Is there a better way (performance-wise) for doing the following loop in pandas (assuming df is a DataFrame)?

for i in range(len(df)):
    if df['signal'].iloc[i] == 0:   # if the signal is negative
        if df['position'].iloc[i - 1] - 0.02 < -1:   # if the row above - 0.1 < -1 set the value of current row to -1
            df['position'].iloc[i] = -1
        else:   # if the new col value above -0.1 is > -1 then subtract 0.1 from that value
            df['position'].iloc[i] = df['position'].iloc[i - 1] - 0.02
    elif df['signal'].iloc[i] == 1:     # if the signal is positive
        if df['position'].iloc[i - 1] + 0.02 > 1:     # if the value above + 0.1 > 1 set the current row to 1
            df['position'].iloc[i] = 1
        else:   # if the row above + 0.1 < 1 then add 0.1 to the value of the current row
            df['position'].iloc[i] = df['position'].iloc[i - 1] + 0.02

I will be grateful for any advices because I just started going through Pandas route and, obviously, may miss something crucial.

Source CSV data:

Date,sp500,sp500 MA,UNRATE,UNRATE MA,signal,position
2000-01-01,,,4.0,4.191666666666665,1,0
2000-01-02,,,4.0,4.191666666666665,1,0
2000-01-03,102.93,95.02135,4.0,4.191666666666665,1,0
2000-01-04,98.91,95.0599,4.0,4.191666666666665,1,0
2000-01-05,99.08,95.11245000000001,4.0,4.191666666666665,1,0
2000-01-06,97.49,95.15450000000001,4.0,4.191666666666665,1,0
2000-01-07,103.15,95.21575000000001,4.0,4.191666666666665,1,0
2000-01-08,103.15,95.21575000000001,4.0,4.191666666666665,1,0
2000-01-09,103.15,95.21575000000001,4.0,4.191666666666665,1,0

Desired output:

Date,sp500,sp500 MA,UNRATE,UNRATE MA,signal,position
2000-01-01,,,4.0,4.191666666666665,1,0.02
2000-01-02,,,4.0,4.191666666666665,1,0.04
2000-01-03,102.93,95.02135,4.0,4.191666666666665,1,0.06
2000-01-04,98.91,95.0599,4.0,4.191666666666665,1,0.08
2000-01-05,99.08,95.11245000000001,4.0,4.191666666666665,1,0.1
2000-01-06,97.49,95.15450000000001,4.0,4.191666666666665,1,0.12
2000-01-07,103.15,95.21575000000001,4.0,4.191666666666665,1,0.14
2000-01-08,103.15,95.21575000000001,4.0,4.191666666666665,1,0.16
2000-01-09,103.15,95.21575000000001,4.0,4.191666666666665,1,0.18

Update All the answers below (by the moment I am writing this) produce constant position 0.02 value which differs from my naive loop approach. In other words I am looking for a solution which would give 0.02, 0.04, 0.06, 0.08 etc for the position column.
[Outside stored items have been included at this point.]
-- ==== Sys2Proof/Safety.lean ====
section
/-! DEFINITION. The terms claims are written in: what an Op leaves unchanged, what a write of a register, of a flag and
of memory means bit by bit, when an access is admitted, the invariant of the machine, and runs. None of it is read by
the machine. -/

namespace Sys2Proof.Machine

/-! ### What an Op leaves unchanged -/

/-- The parts of the state an Op can change beside `pc`. `draws` is the model's own counter of free values (log 9). -/
inductive Part where
  | regs | mmx | flags | br | sr | np | mem | locks | draws
  deriving DecidableEq, Repr

/-- What no Op changes: what the host supplies (00_scope.md R9, R10, 10_state.md R40, R46), and EIP, EFlags.VM, CR0.PE and
the hidden flags (10_state.md R40, R44, R71). -/
structure SameLaunch (s t : State) : Prop where
  segs : t.segs = s.segs
  eip : t.eip = s.eip
  eflagsVM : t.eflagsVM = s.eflagsVM
  cr0PE : t.cr0PE = s.cr0PE
  hidden : t.hidden = s.hidden
  program : t.program = s.program
  env : t.env = s.env
  params : t.params = s.params

/-- From `s` to `t` the machine went to the next Op and changed no part but the named ones: every general register,
every MMX/3D register, every flag, every byte of memory not of a named part reads as before. -/
structure ChangesOnly (parts : List Part) (s t : State) : Prop where
  pc : t.pc = s.pc + 1
  regs : Part.regs ∉ parts → ∀ k, getSlot t k = getSlot s k
  mmx : Part.mmx ∉ parts → ∀ r, getMm t r = getMm s r
  flags : Part.flags ∉ parts → t.flags = s.flags
  br : Part.br ∉ parts → t.br = s.br
  sr : Part.sr ∉ parts → t.sr = s.sr
  np : Part.np ∉ parts → t.np = s.np
  mem : Part.mem ∉ parts → ∀ a, t.mem.lookup a = s.mem.lookup a
  locks : Part.locks ∉ parts → t.locks = s.locks
  draws : Part.draws ∉ parts → t.draws = s.draws
  launch : SameLaunch s t

/-! ### Register writes -/

/-- The storage a register number names at a size (10_state.md R33, R36). -/
def namedSlot (e : Env) (n : RegNum) : Size → Fin 24
  | .one => byteSlot e n
  | .two => slotOf e n
  | .four => slotOf e n

/-- The lowest bit of that storage the name stands for (10_state.md R35, R36). -/
def namedLow (e : Env) (n : RegNum) : Size → Nat
  | .one => if byteIsHigh e n then 8 else 0
  | .two => 0
  | .four => 0

/-- From `s` to `t`, register `n` at size `sz` was written with `v` and no other bit of any general register changed
(10_state.md R34, R36, R37): the bits the name stands for are those of `v`, unless it names t0. -/
def WroteReg (s t : State) (n : RegNum) (sz : Size) (v : BitVec sz.bits) : Prop :=
  ∀ (k : Fin 24) (i : Nat), i < 32 →
    (getSlot t k).getLsbD i =
      if k = namedSlot s.env n sz ∧ k ≠ t0Slot ∧ namedLow s.env n sz ≤ i ∧ i < namedLow s.env n sz + sz.bits then
        v.getLsbD (i - namedLow s.env n sz)
      else (getSlot s k).getLsbD i

/-- From `s` to `t`, the MMX/3D register `r` was written with `v` and no other one changed. -/
def WroteMm (s t : State) (r : MmSlot) (v : DWord) : Prop :=
  getMm t r = v ∧ ∀ q, q ≠ r → getMm t q = getMm s q

/-! ### Flags -/

/-- A flag by its name. -/
def Flags.get (f : Flags) : FlagName → Bool
  | .of => f.of
  | .cf => f.cf
  | .zf => f.zf
  | .sf => f.sf
  | .pf => f.pf
  | .af => f.af
  | .ecf => f.ecf
  | .ezf => f.ezf

/-- From `s` to `t` the flags the status field selects got the values `v` and every other flag kept its own
(10_state.md R42, 41_regops.md R269): none is written when SS = 0. -/
def FlagsAfter (s t : State) (st : Option Ext4) (v : FlagName → Bool) : Prop :=
  ∀ f, t.flags.get f =
    if (match st with | none => false | some ext => decide (f ∈ selected s.params.extGroups ext)) then v f
    else s.flags.get f

/-- Whether an integer lies outside the signed range of `w` bits. -/
def signedOverflow (w : Nat) (x : Int) : Bool :=
  decide (x < -2 ^ (w - 1) ∨ 2 ^ (w - 1) ≤ x)

/-- Even parity of the low byte. -/
def evenParity {w : Nat} (r : BitVec w) : Bool :=
  ((List.range 8).countP fun i => r.getLsbD i) % 2 == 0

/-- The flags of the add group, in integer arithmetic (41_regops.md R269); ECF and EZF have no value. -/
def addFlag {w : Nat} (a b : BitVec w) (c : Bool) (r : BitVec w) : FlagName → Bool
  | .of => signedOverflow w (a.toInt + b.toInt + c.toNat)
  | .cf => decide (2 ^ w ≤ a.toNat + b.toNat + c.toNat)
  | .zf => decide (r.toNat = 0)
  | .sf => decide (r.toInt < 0)
  | .pf => evenParity r
  | .af => decide (16 ≤ a.toNat % 16 + b.toNat % 16 + c.toNat)
  | .ecf => false
  | .ezf => false

/-- The flags of the sub group, in integer arithmetic (41_regops.md R269); ECF and EZF have no value. -/
def subFlag {w : Nat} (a b : BitVec w) (c : Bool) (r : BitVec w) : FlagName → Bool
  | .of => signedOverflow w (a.toInt - b.toInt - c.toNat)
  | .cf => decide (a.toNat < b.toNat + c.toNat)
  | .zf => decide (r.toNat = 0)
  | .sf => decide (r.toInt < 0)
  | .pf => evenParity r
  | .af => decide (a.toNat % 16 < b.toNat % 16 + c.toNat)
  | .ecf => false
  | .ezf => false

/-- The flags of the logic group (41_regops.md R269) when the free value of AF is `af`. -/
def logicFlag {w : Nat} (r : BitVec w) (af : Bool) : FlagName → Bool
  | .of => false
  | .cf => false
  | .zf => decide (r.toNat = 0)
  | .sf => decide (r.toInt < 0)
  | .pf => evenParity r
  | .af => af
  | .ecf => false
  | .ezf => false

/-! ### Memory access -/

/-- The physical address of byte `i` of an access (20_memory.md R140), unless it has a page fault. -/
def byteAddr (s : State) (seg : Seg) (ea : Word) (kind : AccessKind) (i : Nat) : Option Nat :=
  (translate s (segBase s seg + ea + BitVec.ofNat 32 i) kind).map BitVec.toNat

/-- Byte `i` of an access, if it lies in the launch memory. -/
def byteAt (s : State) (seg : Seg) (ea : Word) (kind : AccessKind) (i : Nat) : Option Byte :=
  (byteAddr s seg ea kind i).bind s.mem.lookup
if you're looping with pandas, you're almost always doing it wrong — SuperStew
– SuperStew, Commented Jul 25, 2018 at 15:44
Can you add example of input and desired output? Something like minimal reproducible example. — zipa
– zipa, Commented Jul 25, 2018 at 15:50
@varnie: what most people have missed is that the nth row of your output doesn't depend upon the n-1st row of your input, but the n-1st row of your output, and so can't be trivially decomposed into shifts. — DSM
– DSM, Commented Jul 25, 2018 at 18:53
If you have a working solution which contains simple loops, create a solution which only depends on numpy arrays like @Jonas Byström did and then use a compiler like Numba or Cython. eg. stackoverflow.com/a/50969037/4045774 — max9111
– max9111, Commented Jul 26, 2018 at 10:41

jpp · Accepted Answer · 2018-07-25 16:08:07Z

2

Don't use a loop. Pandas specializes in vectorised operations, e.g. for signal == 0:

pos_shift = df['position'].shift() - 0.02
m1 = df['signal'] == 0
m2 = pos_shift < -1

df.loc[m1 & m2, 'position'] = -1
df['position'] = np.where(m1 & ~m2, pos_shift, df['position'])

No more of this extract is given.